EXERCISE DATA: Begin

-- ==== Sys2Proof/Word.lean ====
section
/-! DEFINITION. The words of the block: a byte of a buffer and a command word. -/

namespace Sys2Proof

/-- A byte of a stream buffer (`10_state.md` R21): 8 bits, bit `k` of weight `2^k` (`20_memory.md` R51). -/
abbrev Byte := BitVec 8

/-- A command word (`30_encoding.md` R70, R71): 64 bits, bit 0 the least significant. -/
abbrev CmdWord := BitVec 64

end Sys2Proof
end

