-- ==== Sys2Proof/Machine/Operands.lean ====
section
/-! DEFINITION. The operand forms: selectors, patterns and the two bit orders (`20_memory.md` R52, R54), and the
operands of the codec and driver commands. -/

namespace Sys2Proof.Machine

/-- The stream a selector names (`10_state.md` R26). -/
def State.stream (s : State) : StreamId → Stream
  | .s0 => s.s0
  | .s1 => s.s1

/-- The state with the selected stream replaced. -/
def State.setStream (s : State) (x : StreamId) (t : Stream) : State :=
  match x with
  | .s0 => { s with s0 := t }
  | .s1 => { s with s1 := t }

/-- The sequence register a selector names (`10_state.md` R27). -/
def State.seq (s : State) : SeqId → Seq
  | .q0 => s.q0
  | .q1 => s.q1

/-- The state with the selected sequence register replaced. -/
def State.setSeq (s : State) (a : SeqId) (q : Seq) : State :=
  match a with
  | .q0 => { s with q0 := q }
  | .q1 => { s with q1 := q }

/-- The bits of a pattern of width `n`, bit 0 first: the order of a stream (R52). -/
def lsbFirst (n pattern : Nat) : List Bool := (List.range n).map pattern.testBit

/-- The bits of a pattern of width `n`, bit `n - 1` first: the order of a sequence register (R54). -/
def msbFirst (n pattern : Nat) : Seq := (lsbFirst n pattern).reverse

/-- The pattern whose bit `j` is the `j`-th bit read (R52). -/
def ofLsbFirst : List Bool → Nat
  | [] => 0
  | b :: bs => b.toNat + 2 * ofLsbFirst bs

/-- The fold of `to_uint` and `hash` (`41_bitsequence.md` R145, R146): `acc <- (acc << 1) | bit`, exact. -/
def seqFold (start : Nat) (q : Seq) : Nat := q.foldl (fun acc b => 2 * acc + b.toNat) start

/-- `to_uint` (R145): the first-added bit is the most significant. -/
def toUint (q : Seq) : Nat := seqFold 0 q

/-- `hash` (R146): the same fold from 1. -/
def seqHash (q : Seq) : Nat := seqFold 1 q

/-- `ESC = 2^S - 1` (`43_ranked_escape.md` R200): the escape marker. -/
def esc (short : Nat) : Nat := 2 ^ short - 1

/-- The two directions of the driver (`44_driver.md` R230). -/
inductive Direction where
  | compress
  | decompress
  deriving DecidableEq, Repr

/-- The algorithms an identifier names (`30_encoding.md` R80). -/
inductive Algorithm where
  | identity
  | huffman
  | ranked (short long : Nat)
  deriving DecidableEq, Repr

/-- The algorithm of an identifier (R80): 2 to 7 are ranked escape with S = alg, L = alg + 8. -/
def algorithmOf (alg : Nat) : Algorithm :=
  match alg with
  | 0 => .identity
  | 1 => .huffman
  | _ => .ranked alg (alg + 8)

end Sys2Proof.Machine
end

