-- ==== Sys2Proof/Laws/Memory.lean ====
section
/-! SUPPORT. The laws of memory: read after write, the canonical form, and bits by position. -/

namespace Sys2Proof.Machine

/-! ### Bytes -/

theorem memory_read_eq_ok {m : Memory} {i : Nat} {v : Byte} : Memory.read m i = .ok v ↔ m[i]? = some v := by
  unfold Memory.read; split <;> simp_all

/-- A write inside the buffer overwrites in place (R59). -/
theorem memory_write_inside {m : Memory} {i : Nat} (v : Byte) (h : i < m.length) :
    Memory.write m i v = .ok (m.set i v) := by simp [Memory.write, h]

/-- A write at the append position appends (R59). -/
theorem memory_write_append (m : Memory) (v : Byte) : Memory.write m m.length v = .ok (m ++ [v]) := by
  simp [Memory.write]

/-- Everything a write can do: overwrite below the length, append at it, nothing else. -/
theorem memory_write_cases {m m' : Memory} {i : Nat} {v : Byte} (h : Memory.write m i v = .ok m') :
    (i < m.length ∧ m' = m.set i v) ∨ (i = m.length ∧ m' = m ++ [v]) := by
  unfold Memory.write at h
  split at h
  · cases h; exact .inl ⟨‹_›, rfl⟩
  · split at h
    · cases h; exact .inr ⟨‹_›, rfl⟩
    · cases h

/-- Read after write gives the byte written. -/
theorem memory_read_write_same {m m' : Memory} {i : Nat} {v : Byte} (h : Memory.write m i v = .ok m') :
    m'[i]? = some v := by
  obtain ⟨hi, rfl⟩ | ⟨rfl, rfl⟩ := memory_write_cases h <;> simp [*]

/-- A write leaves every other byte alone. -/
theorem memory_read_write_other {m m' : Memory} {i j : Nat} {v : Byte} (h : Memory.write m i v = .ok m')
    (hj : j ≠ i) : m'[j]? = m[j]? := by
  obtain ⟨hi, rfl⟩ | ⟨rfl, rfl⟩ := memory_write_cases h
  · rw [List.getElem?_set_ne (Ne.symm hj)]
  · rcases Nat.lt_or_gt_of_ne hj with h | h
    · rw [List.getElem?_append_left h]
    · rw [List.getElem?_eq_none (by simp; omega), List.getElem?_eq_none (by omega)]

theorem memory_cells_addresses (m : Memory) : m.cells.map Prod.fst = List.range m.length := by
  apply List.ext_getElem
  · simp [Memory.cells]
  · intro i h1 h2; simp [Memory.cells]

/-- Every memory is in canonical form, so every operation keeps it. -/
theorem memory_wf (m : Memory) : Memory.wf m = true := by
  simp [Memory.wf, memory_cells_addresses]

/-- The pairs of two memories are equal only when the memories are. -/
theorem memory_cells_injective {m m' : Memory} (h : m.cells = m'.cells) : m = m' := by
  have := congrArg (List.map Prod.snd) h
  simpa [Memory.cells, List.map_map, Function.comp_def] using this

/-! ### Bits -/

theorem withBit_getLsbD (v : Byte) (k : Fin 8) (b : Bool) {j : Nat} (hj : j < 8) :
    (withBit v k b).getLsbD j = if j = k.val then b else v.getLsbD j := by
  unfold withBit
  have hk := k.isLt
  simp only [BitVec.getLsbD_or, BitVec.getLsbD_and, BitVec.getLsbD_not, BitVec.getLsbD_shiftLeft, hj]
  by_cases h : j = k.val
  · subst h; cases b <;> simp
  · rcases Nat.lt_or_gt_of_ne h with h' | h'
    · cases b <;> simp [h, h']
    · have : j - k.val ≠ 0 := by omega
      cases b <;> simp [h, this, BitVec.getLsbD_one]

@[simp] theorem lsbFirst_length (n p : Nat) : (lsbFirst n p).length = n := by simp [lsbFirst]

theorem lsbFirst_getElem? (n p j : Nat) : (lsbFirst n p)[j]? = if j < n then some (p.testBit j) else none := by
  unfold lsbFirst; split <;> simp_all

theorem lsbFirst_zero (p : Nat) : lsbFirst 0 p = [] := rfl

@[simp] theorem byteBits_length (v : Byte) : (byteBits v).length = 8 := by simp [byteBits]

theorem byteBits_getElem? (v : Byte) (j : Nat) : (byteBits v)[j]? = if j < 8 then some (v.getLsbD j) else none := by
  simp [byteBits, lsbFirst_getElem?, BitVec.getLsbD]

@[simp] theorem bufBits_nil : bufBits [] = [] := rfl
@[simp] theorem bufBits_cons (v : Byte) (m : Memory) : bufBits (v :: m) = byteBits v ++ bufBits m := rfl
@[simp] theorem bufBits_append (m m' : Memory) : bufBits (m ++ m') = bufBits m ++ bufBits m' := by simp [bufBits]

@[simp] theorem bufBits_length (m : Memory) : (bufBits m).length = 8 * m.length := by
  induction m with
  | nil => rfl
  | cons v m ih => simp [ih]; omega

/-- The bit string of a buffer holds at place `p` the bit of position `p`. -/
theorem bufBits_getElem? (m : Memory) (p : Nat) : (bufBits m)[p]? = bitAtPos m p := by
  induction m generalizing p with
  | nil => simp [bitAtPos]
  | cons v m ih =>
    rw [bufBits_cons]
    by_cases h : p < 8
    · rw [List.getElem?_append_left (by simpa using h), byteBits_getElem?]
      simp [bitAtPos, Nat.div_eq_of_lt h, Nat.mod_eq_of_lt h, h]
    · rw [List.getElem?_append_right (by simpa using h), byteBits_length, ih, bitAtPos, bitAtPos]
      have h1 : p / 8 = (p - 8) / 8 + 1 := by omega
      have h2 : p % 8 = (p - 8) % 8 := by omega
      rw [h1, h2]; simp

theorem bitAtPos_isSome {m : Memory} {p : Nat} : (bitAtPos m p).isSome ↔ p < 8 * m.length := by
  rw [← bufBits_getElem?]; simp

theorem bitAtPos_none {m : Memory} {p : Nat} (h : 8 * m.length ≤ p) : bitAtPos m p = none := by
  rw [← bufBits_getElem?]; simpa using h

/-- Two bytes with the same bits are the same byte. -/
theorem byteBits_injective {v w : Byte} (h : byteBits v = byteBits w) : v = w := by
  apply BitVec.eq_of_getLsbD_eq
  intro i hi
  have h' : (byteBits v)[i]? = (byteBits w)[i]? := by rw [h]
  rw [byteBits_getElem?, byteBits_getElem?, if_pos hi, if_pos hi] at h'
  exact Option.some.inj h'

/-- Two buffers with the same bits are the same buffer. -/
theorem bufBits_injective {m m' : Memory} (h : bufBits m = bufBits m') : m = m' := by
  induction m generalizing m' with
  | nil =>
    cases m' with
    | nil => rfl
    | cons v m' => have := congrArg List.length h; simp at this; omega
  | cons v m ih =>
    cases m' with
    | nil => have := congrArg List.length h; simp at this
    | cons w m' =>
      obtain ⟨h1, h2⟩ := List.append_inj (by simpa using h) (by simp)
      rw [byteBits_injective h1, ih h2]

/-- Two buffers with the same bit at every position are the same buffer. -/
theorem memory_ext_bits {m m' : Memory} (h : ∀ p, bitAtPos m p = bitAtPos m' p) : m = m' := by
  apply bufBits_injective
  apply List.ext_getElem?
  intro p; rw [bufBits_getElem?, bufBits_getElem?, h]

/-- A byte set in place changes its own eight positions. -/
theorem bitAtPos_set {m : Memory} {i : Nat} (v : Byte) (h : i < m.length) (p : Nat) :
    bitAtPos (m.set i v) p = if p / 8 = i then some (v.getLsbD (p % 8)) else bitAtPos m p := by
  unfold bitAtPos
  split
  · next hp => rw [hp]; simp [h]
  · next hp => rw [List.getElem?_set_ne (Ne.symm hp)]

theorem bitAtPos_append_left {m m' : Memory} {p : Nat} (h : p < 8 * m.length) :
    bitAtPos (m ++ m') p = bitAtPos m p := by
  unfold bitAtPos; rw [List.getElem?_append_left (by omega)]

theorem bitAtPos_append_right {m m' : Memory} {p : Nat} (h : 8 * m.length ≤ p) :
    bitAtPos (m ++ m') p = bitAtPos m' (p - 8 * m.length) := by
  unfold bitAtPos
  rw [List.getElem?_append_right (by omega)]
  have h1 : p / 8 - m.length = (p - 8 * m.length) / 8 := by omega
  have h2 : p % 8 = (p - 8 * m.length) % 8 := by omega
  rw [h1, h2]

theorem ofLsbFirst_lsbFirst {n p : Nat} (h : p < 2 ^ n) : ofLsbFirst (lsbFirst n p) = p := by
  induction n generalizing p with
  | zero => simp at h; subst h; rfl
  | succ n ih =>
    have hs : lsbFirst (n + 1) p = p.testBit 0 :: lsbFirst n (p / 2) := by
      simp [lsbFirst, List.range_succ_eq_map, Function.comp_def, Nat.testBit_succ]
    rw [hs, ofLsbFirst, ih (by rw [Nat.pow_succ] at h; omega), Nat.testBit_zero]
    rcases Nat.mod_two_eq_zero_or_one p with h | h <;> simp [h] <;> omega

theorem ofLsbFirst_lt (bs : List Bool) : ofLsbFirst bs < 2 ^ bs.length := by
  induction bs with
  | nil => simp [ofLsbFirst]
  | cons b bs ih => cases b <;> simp [ofLsbFirst, Nat.pow_succ] <;> omega

theorem ofLsbFirst_testBit (bs : List Bool) (j : Nat) : (ofLsbFirst bs).testBit j = bs[j]?.getD false := by
  induction bs generalizing j with
  | nil => simp [ofLsbFirst]
  | cons b bs ih =>
    cases j with
    | zero => cases b <;> simp [ofLsbFirst, Nat.testBit_zero]
    | succ j =>
      have : (ofLsbFirst (b :: bs)) / 2 = ofLsbFirst bs := by
        cases b <;> simp [ofLsbFirst]
        omega
      rw [Nat.testBit_succ, this, ih]; simp

theorem lsbFirst_ofLsbFirst (bs : List Bool) : lsbFirst bs.length (ofLsbFirst bs) = bs := by
  apply List.ext_getElem?
  intro j
  rw [lsbFirst_getElem?]
  split
  · next h => rw [ofLsbFirst_testBit]; simp [h]
  · next h => rw [List.getElem?_eq_none (by omega)]

/-- The byte made of eight bits read has those bits. -/
theorem byteBits_ofLsbFirst {bs : List Bool} (h : bs.length = 8) : byteBits (BitVec.ofNat 8 (ofLsbFirst bs)) = bs := by
  have hlt := ofLsbFirst_lt bs
  rw [h] at hlt
  unfold byteBits
  rw [BitVec.toNat_ofNat, Nat.mod_eq_of_lt hlt, ← h, lsbFirst_ofLsbFirst]

theorem ofLsbFirst_byteBits (v : Byte) : ofLsbFirst (byteBits v) = v.toNat := ofLsbFirst_lsbFirst v.isLt

/-- Reading a byte by its bits gives the byte. -/
theorem ofNat_ofLsbFirst_byteBits (v : Byte) : BitVec.ofNat 8 (ofLsbFirst (byteBits v)) = v := by
  rw [ofLsbFirst_byteBits]; simp

end Sys2Proof.Machine
end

EXERCISE DATA: End

WHAT TO WORK ON:
Copy the material above word for word, taking the first line, the line containing "abbrev CmdWord := BitVec 64", and every line between them, and nothing else.

TASK ANSWER:
-- ==== Sys2Proof/Word.lean ====
section
/-! DEFINITION. The words of the block: a byte of a buffer and a command word. -/

namespace Sys2Proof

/-- A byte of a stream buffer (`10_state.md` R21): 8 bits, bit `k` of weight `2^k` (`20_memory.md` R51). -/
abbrev Byte := BitVec 8

/-- A command word (`30_encoding.md` R70, R71): 64 bits, bit 0 the least significant. -/
abbrev CmdWord := BitVec 64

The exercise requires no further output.